(Recorded data)
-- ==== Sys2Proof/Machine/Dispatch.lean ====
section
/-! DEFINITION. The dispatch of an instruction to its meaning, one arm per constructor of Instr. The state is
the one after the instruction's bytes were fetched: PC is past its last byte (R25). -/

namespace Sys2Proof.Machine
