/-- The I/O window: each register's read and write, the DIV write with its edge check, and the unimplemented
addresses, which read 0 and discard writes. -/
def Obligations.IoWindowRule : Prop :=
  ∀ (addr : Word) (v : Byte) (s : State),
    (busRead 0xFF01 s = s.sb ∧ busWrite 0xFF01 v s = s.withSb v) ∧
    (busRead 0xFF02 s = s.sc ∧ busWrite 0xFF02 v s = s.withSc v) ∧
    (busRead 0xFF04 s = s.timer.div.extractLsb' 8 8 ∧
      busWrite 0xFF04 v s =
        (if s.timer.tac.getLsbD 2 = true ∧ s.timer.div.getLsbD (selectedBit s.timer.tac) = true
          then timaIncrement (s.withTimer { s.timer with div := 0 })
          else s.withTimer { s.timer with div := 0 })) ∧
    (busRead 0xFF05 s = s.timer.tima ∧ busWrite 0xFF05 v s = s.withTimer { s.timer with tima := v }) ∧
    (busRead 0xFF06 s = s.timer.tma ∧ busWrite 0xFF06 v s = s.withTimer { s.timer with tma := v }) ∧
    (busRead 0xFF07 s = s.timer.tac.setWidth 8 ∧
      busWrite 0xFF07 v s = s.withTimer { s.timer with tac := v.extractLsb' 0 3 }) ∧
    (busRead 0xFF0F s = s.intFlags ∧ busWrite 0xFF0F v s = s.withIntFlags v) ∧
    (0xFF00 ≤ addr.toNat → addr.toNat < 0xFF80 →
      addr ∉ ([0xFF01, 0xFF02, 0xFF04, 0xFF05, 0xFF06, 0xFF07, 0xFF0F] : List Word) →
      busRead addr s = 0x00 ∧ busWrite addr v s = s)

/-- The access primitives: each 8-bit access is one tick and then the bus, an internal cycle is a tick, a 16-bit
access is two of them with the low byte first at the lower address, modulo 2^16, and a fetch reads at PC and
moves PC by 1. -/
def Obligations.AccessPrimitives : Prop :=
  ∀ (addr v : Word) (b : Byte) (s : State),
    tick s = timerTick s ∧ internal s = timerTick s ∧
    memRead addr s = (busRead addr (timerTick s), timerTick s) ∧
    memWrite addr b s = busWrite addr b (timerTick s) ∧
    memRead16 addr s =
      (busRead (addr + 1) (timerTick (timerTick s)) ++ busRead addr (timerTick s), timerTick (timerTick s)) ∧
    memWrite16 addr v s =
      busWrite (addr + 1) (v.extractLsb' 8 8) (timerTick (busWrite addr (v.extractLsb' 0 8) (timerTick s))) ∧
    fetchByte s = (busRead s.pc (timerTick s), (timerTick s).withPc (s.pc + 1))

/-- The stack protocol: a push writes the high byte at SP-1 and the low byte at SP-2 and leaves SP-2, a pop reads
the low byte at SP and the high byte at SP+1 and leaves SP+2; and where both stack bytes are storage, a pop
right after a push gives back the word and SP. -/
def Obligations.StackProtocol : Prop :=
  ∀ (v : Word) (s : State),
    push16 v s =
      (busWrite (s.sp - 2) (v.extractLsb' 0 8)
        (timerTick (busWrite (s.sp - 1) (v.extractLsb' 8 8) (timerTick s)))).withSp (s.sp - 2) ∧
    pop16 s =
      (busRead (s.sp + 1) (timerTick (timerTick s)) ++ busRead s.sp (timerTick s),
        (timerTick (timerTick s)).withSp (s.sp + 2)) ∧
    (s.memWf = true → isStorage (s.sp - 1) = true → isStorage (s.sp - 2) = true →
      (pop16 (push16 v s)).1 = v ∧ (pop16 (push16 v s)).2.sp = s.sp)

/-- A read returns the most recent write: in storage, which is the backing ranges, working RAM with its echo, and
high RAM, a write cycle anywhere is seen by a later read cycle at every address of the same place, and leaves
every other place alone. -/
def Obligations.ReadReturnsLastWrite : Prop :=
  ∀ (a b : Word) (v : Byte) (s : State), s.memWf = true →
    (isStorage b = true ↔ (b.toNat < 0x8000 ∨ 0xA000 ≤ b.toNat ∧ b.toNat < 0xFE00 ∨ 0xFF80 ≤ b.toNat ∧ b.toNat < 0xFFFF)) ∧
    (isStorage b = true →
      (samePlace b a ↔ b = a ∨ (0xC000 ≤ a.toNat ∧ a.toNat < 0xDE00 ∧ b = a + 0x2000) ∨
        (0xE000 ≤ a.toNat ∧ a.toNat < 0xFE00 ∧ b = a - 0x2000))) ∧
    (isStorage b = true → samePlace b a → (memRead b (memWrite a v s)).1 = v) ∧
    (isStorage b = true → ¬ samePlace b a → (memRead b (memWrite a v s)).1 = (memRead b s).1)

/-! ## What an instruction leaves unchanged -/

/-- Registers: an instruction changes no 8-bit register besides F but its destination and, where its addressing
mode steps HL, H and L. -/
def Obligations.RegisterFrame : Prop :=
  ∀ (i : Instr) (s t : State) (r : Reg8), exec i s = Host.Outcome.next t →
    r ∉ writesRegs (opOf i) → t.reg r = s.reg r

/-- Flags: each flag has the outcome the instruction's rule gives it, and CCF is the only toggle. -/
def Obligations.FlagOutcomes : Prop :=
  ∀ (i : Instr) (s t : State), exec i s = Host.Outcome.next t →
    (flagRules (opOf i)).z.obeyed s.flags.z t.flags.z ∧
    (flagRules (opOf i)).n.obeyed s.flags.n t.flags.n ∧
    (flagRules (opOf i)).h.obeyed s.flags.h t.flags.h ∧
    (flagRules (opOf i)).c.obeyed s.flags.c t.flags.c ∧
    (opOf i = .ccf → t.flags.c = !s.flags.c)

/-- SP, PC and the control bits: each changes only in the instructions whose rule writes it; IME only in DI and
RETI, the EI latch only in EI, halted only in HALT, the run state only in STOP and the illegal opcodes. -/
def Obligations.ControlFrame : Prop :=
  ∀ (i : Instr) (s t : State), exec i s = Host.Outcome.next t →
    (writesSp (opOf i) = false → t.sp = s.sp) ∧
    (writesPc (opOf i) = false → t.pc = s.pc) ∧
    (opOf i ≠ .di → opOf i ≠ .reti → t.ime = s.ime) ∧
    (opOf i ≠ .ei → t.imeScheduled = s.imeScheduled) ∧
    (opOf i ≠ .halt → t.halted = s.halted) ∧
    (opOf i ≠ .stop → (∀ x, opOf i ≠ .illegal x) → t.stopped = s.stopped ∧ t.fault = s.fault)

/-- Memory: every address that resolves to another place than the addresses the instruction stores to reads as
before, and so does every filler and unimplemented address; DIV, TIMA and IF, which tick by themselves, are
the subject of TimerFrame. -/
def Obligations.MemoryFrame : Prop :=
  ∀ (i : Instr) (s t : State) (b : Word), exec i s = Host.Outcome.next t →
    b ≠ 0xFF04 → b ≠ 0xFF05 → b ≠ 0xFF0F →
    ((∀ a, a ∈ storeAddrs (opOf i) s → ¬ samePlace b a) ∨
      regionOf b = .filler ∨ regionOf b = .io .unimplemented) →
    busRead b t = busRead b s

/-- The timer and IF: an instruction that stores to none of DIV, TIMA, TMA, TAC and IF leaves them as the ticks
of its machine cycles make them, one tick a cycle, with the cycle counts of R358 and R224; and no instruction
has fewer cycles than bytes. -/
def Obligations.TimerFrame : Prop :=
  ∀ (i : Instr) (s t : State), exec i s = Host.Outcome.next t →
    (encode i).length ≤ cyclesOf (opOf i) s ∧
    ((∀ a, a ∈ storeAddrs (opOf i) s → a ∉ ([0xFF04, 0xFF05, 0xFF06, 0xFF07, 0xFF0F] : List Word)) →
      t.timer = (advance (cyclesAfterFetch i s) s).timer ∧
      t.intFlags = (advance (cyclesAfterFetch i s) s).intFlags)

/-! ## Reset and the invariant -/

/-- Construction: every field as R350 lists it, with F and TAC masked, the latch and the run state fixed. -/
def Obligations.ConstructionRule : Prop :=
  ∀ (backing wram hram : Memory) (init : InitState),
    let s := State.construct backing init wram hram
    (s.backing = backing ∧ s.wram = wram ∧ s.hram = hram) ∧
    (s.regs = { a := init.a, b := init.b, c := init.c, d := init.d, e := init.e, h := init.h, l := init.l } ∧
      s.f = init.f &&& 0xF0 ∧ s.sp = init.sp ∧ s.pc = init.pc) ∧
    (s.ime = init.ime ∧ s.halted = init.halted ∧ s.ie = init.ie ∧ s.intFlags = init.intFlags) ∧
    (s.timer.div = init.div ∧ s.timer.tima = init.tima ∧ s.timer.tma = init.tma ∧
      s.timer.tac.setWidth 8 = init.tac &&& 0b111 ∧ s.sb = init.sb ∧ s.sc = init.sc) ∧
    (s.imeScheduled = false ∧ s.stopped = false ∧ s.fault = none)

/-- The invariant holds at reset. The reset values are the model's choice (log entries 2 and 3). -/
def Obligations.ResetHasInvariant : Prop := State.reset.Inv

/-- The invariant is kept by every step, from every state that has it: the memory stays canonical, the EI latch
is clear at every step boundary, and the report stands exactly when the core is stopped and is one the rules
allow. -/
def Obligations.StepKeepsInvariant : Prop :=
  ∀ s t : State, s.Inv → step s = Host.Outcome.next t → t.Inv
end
* * *
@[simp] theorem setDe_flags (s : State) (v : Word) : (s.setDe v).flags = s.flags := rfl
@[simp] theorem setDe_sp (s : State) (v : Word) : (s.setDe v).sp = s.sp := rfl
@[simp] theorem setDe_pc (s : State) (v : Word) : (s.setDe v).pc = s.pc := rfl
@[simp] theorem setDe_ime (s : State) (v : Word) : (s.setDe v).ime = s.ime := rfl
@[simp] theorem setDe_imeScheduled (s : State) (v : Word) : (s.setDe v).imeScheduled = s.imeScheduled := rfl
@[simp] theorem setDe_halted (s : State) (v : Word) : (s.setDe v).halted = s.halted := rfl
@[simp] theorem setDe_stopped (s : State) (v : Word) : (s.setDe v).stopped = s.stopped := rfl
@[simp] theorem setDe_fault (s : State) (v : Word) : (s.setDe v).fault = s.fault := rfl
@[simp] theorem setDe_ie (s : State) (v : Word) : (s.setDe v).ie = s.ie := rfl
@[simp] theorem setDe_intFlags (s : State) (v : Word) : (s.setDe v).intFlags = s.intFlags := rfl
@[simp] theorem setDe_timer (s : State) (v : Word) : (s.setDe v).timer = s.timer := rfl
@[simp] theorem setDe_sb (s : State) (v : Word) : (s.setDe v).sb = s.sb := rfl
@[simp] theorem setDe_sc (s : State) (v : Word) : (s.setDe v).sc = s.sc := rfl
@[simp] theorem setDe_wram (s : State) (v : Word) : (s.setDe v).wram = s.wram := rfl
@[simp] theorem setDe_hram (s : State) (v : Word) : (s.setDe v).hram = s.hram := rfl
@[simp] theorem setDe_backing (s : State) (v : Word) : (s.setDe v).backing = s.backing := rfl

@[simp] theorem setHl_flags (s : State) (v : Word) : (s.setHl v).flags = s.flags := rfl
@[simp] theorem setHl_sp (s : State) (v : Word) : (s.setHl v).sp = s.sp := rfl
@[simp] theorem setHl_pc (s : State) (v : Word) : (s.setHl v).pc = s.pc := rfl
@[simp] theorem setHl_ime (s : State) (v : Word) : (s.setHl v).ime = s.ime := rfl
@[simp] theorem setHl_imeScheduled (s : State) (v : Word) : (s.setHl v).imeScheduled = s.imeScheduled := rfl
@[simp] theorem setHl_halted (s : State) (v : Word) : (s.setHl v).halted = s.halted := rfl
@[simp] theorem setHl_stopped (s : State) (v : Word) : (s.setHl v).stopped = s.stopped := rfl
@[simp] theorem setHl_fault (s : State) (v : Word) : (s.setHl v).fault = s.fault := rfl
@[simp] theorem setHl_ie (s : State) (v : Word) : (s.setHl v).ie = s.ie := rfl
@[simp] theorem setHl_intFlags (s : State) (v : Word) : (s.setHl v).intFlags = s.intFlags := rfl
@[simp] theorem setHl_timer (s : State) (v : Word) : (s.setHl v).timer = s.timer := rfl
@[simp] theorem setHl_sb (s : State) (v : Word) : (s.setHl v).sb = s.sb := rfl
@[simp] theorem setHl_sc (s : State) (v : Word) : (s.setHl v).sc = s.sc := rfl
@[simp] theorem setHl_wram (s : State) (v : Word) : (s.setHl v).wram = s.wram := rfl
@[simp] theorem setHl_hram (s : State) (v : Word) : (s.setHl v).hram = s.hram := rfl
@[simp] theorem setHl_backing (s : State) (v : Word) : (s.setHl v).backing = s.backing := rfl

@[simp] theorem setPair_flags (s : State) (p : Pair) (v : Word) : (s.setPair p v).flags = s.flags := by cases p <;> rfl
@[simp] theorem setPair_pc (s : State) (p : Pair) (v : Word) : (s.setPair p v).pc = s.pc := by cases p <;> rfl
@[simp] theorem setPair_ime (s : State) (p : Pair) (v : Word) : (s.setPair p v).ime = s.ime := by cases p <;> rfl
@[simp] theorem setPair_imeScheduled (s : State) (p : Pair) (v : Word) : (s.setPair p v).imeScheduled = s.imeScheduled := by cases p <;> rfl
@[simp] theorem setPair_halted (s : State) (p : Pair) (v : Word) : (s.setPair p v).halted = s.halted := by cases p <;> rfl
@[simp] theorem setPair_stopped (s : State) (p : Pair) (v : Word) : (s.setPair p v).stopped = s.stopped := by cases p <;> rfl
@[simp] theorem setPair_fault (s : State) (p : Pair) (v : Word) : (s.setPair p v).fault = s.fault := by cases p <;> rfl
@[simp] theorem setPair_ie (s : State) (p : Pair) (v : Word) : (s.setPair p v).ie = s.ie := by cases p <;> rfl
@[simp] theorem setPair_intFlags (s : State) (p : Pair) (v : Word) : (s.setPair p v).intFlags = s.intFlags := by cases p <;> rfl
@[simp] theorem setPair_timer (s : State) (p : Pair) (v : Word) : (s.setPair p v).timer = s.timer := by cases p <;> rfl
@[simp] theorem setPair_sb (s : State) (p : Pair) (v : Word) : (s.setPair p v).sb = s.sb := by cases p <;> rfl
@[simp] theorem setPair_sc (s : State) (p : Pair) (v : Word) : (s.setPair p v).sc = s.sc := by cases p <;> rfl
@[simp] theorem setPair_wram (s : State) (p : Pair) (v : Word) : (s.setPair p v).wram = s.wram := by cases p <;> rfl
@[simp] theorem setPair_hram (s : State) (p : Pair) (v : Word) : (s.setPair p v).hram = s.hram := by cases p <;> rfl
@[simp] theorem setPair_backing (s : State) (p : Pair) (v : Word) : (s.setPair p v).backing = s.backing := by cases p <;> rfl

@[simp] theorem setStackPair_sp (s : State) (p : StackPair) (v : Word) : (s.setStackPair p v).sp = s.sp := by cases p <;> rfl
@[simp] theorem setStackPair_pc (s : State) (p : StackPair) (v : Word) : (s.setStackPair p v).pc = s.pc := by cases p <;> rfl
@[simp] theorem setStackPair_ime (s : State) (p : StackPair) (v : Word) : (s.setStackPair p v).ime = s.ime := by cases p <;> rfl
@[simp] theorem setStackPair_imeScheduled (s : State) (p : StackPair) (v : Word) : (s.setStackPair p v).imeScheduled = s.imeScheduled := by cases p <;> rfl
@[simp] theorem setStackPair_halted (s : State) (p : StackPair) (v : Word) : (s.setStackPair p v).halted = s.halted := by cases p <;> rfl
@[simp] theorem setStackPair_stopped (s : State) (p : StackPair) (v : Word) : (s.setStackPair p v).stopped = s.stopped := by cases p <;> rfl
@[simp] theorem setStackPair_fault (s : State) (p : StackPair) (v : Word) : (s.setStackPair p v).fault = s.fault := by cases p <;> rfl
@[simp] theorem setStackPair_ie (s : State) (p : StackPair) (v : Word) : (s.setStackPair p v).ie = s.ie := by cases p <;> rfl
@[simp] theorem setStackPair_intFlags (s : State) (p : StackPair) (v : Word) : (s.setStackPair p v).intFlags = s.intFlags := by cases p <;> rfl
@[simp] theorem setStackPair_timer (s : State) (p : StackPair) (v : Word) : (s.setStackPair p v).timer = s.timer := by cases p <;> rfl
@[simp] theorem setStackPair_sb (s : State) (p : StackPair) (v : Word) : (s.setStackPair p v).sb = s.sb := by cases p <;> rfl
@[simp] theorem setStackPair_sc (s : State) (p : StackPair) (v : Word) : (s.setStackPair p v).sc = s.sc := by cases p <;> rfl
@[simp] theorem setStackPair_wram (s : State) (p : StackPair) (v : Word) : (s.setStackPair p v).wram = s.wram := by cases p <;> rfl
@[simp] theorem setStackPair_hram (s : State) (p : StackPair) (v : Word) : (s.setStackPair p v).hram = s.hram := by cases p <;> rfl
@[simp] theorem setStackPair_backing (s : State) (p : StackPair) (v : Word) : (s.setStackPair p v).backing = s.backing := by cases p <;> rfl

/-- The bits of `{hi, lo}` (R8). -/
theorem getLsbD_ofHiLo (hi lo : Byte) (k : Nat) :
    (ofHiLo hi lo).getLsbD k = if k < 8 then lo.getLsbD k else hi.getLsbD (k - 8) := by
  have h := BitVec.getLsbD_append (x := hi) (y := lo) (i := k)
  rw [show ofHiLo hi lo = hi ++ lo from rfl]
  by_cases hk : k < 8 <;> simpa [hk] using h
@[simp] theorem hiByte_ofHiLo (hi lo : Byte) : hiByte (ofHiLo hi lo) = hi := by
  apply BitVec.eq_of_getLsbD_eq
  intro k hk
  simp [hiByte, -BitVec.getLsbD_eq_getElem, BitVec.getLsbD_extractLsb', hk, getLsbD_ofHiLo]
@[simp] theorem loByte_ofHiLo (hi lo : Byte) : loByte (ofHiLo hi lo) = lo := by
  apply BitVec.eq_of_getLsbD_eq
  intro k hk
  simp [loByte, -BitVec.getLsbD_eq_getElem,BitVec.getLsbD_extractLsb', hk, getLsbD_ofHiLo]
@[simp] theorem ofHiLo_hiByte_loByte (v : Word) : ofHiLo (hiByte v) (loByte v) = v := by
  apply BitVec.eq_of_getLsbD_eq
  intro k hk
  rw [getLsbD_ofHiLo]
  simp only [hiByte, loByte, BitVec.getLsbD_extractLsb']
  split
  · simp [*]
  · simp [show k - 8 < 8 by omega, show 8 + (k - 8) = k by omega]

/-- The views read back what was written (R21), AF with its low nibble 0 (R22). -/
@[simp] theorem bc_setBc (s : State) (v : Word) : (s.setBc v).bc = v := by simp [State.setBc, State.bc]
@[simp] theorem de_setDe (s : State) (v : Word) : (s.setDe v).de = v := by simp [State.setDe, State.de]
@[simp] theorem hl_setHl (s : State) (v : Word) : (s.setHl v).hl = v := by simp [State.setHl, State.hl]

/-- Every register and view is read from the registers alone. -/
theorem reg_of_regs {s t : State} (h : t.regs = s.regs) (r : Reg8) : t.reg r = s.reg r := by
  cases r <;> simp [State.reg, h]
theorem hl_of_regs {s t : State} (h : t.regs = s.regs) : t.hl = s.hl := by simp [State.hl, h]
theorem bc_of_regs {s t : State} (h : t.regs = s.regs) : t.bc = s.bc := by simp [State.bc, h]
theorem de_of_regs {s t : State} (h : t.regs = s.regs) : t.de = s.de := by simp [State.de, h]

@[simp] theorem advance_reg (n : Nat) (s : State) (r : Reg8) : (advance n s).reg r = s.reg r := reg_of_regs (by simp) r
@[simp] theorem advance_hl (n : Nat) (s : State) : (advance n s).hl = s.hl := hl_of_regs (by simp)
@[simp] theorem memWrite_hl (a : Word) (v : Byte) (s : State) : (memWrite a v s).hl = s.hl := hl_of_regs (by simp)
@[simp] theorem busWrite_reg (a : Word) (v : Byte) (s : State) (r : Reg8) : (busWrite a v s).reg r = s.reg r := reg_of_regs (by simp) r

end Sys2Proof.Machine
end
* * *
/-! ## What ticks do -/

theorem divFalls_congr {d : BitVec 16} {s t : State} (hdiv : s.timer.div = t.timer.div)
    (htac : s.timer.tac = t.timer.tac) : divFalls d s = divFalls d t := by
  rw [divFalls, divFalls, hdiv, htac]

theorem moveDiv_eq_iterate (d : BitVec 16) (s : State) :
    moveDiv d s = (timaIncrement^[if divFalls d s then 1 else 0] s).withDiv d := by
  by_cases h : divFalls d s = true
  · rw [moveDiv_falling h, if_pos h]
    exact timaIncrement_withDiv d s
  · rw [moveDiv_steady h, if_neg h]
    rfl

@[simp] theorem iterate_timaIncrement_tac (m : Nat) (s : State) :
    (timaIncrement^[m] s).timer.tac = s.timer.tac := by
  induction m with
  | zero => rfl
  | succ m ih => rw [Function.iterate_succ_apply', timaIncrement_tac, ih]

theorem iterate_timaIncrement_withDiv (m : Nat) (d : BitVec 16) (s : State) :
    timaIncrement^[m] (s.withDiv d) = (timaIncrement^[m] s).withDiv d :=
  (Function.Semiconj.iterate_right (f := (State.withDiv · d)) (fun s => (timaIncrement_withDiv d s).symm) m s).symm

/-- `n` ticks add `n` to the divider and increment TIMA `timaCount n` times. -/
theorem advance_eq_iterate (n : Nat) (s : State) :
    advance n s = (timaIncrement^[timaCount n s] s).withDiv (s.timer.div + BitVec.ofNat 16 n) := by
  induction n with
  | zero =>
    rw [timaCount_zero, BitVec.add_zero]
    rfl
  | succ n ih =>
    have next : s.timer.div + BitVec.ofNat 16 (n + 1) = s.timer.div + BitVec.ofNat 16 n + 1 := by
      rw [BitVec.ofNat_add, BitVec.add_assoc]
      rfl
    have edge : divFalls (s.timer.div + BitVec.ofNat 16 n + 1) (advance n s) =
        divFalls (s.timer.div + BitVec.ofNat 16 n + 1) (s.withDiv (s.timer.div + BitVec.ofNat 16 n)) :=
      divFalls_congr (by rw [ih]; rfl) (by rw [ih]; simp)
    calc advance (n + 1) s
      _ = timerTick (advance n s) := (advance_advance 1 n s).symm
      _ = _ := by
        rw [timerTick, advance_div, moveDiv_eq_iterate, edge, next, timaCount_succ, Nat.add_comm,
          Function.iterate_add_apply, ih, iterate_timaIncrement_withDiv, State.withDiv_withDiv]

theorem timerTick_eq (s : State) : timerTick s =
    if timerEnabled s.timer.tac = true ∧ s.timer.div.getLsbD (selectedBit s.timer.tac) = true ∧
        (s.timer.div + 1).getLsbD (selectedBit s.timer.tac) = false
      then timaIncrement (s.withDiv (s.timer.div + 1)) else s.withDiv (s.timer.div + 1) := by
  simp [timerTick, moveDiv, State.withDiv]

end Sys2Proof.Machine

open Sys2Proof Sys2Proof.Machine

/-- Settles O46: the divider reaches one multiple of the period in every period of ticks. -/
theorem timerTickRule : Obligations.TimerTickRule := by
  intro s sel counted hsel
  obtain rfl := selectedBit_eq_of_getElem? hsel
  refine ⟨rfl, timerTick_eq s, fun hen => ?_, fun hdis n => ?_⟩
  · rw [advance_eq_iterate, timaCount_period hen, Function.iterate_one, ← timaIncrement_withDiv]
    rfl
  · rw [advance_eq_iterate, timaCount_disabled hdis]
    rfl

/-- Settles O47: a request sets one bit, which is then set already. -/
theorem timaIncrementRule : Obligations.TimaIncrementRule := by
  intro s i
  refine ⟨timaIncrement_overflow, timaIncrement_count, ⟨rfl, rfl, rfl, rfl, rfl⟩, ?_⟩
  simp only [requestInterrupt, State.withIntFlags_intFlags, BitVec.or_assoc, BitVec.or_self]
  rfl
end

**WHAT YOU ARE ASKED TO DO**
Could you repeat exactly the lines above from the line with "theorem setPair_intFlags (s" up to and including the line with "theorem setStackPair_intFlags (s", and only those?

**SOLUTION BELOW**
@[simp] theorem setPair_intFlags (s : State) (p : Pair) (v : Word) : (s.setPair p v).intFlags = s.intFlags := by cases p <;> rfl
@[simp] theorem setPair_timer (s : State) (p : Pair) (v : Word) : (s.setPair p v).timer = s.timer := by cases p <;> rfl
@[simp] theorem setPair_sb (s : State) (p : Pair) (v : Word) : (s.setPair p v).sb = s.sb := by cases p <;> rfl
@[simp] theorem setPair_sc (s : State) (p : Pair) (v : Word) : (s.setPair p v).sc = s.sc := by cases p <;> rfl
@[simp] theorem setPair_wram (s : State) (p : Pair) (v : Word) : (s.setPair p v).wram = s.wram := by cases p <;> rfl
@[simp] theorem setPair_hram (s : State) (p : Pair) (v : Word) : (s.setPair p v).hram = s.hram := by cases p <;> rfl
@[simp] theorem setPair_backing (s : State) (p : Pair) (v : Word) : (s.setPair p v).backing = s.backing := by cases p <;> rfl

@[simp] theorem setStackPair_sp (s : State) (p : StackPair) (v : Word) : (s.setStackPair p v).sp = s.sp := by cases p <;> rfl
@[simp] theorem setStackPair_pc (s : State) (p : StackPair) (v : Word) : (s.setStackPair p v).pc = s.pc := by cases p <;> rfl
@[simp] theorem setStackPair_ime (s : State) (p : StackPair) (v : Word) : (s.setStackPair p v).ime = s.ime := by cases p <;> rfl
@[simp] theorem setStackPair_imeScheduled (s : State) (p : StackPair) (v : Word) : (s.setStackPair p v).imeScheduled = s.imeScheduled := by cases p <;> rfl
@[simp] theorem setStackPair_halted (s : State) (p : StackPair) (v : Word) : (s.setStackPair p v).halted = s.halted := by cases p <;> rfl
@[simp] theorem setStackPair_stopped (s : State) (p : StackPair) (v : Word) : (s.setStackPair p v).stopped = s.stopped := by cases p <;> rfl
@[simp] theorem setStackPair_fault (s : State) (p : StackPair) (v : Word) : (s.setStackPair p v).fault = s.fault := by cases p <;> rfl
@[simp] theorem setStackPair_ie (s : State) (p : StackPair) (v : Word) : (s.setStackPair p v).ie = s.ie := by cases p <;> rfl
@[simp] theorem setStackPair_intFlags (s : State) (p : StackPair) (v : Word) : (s.setStackPair p v).intFlags = s.intFlags := by cases p <;> rfl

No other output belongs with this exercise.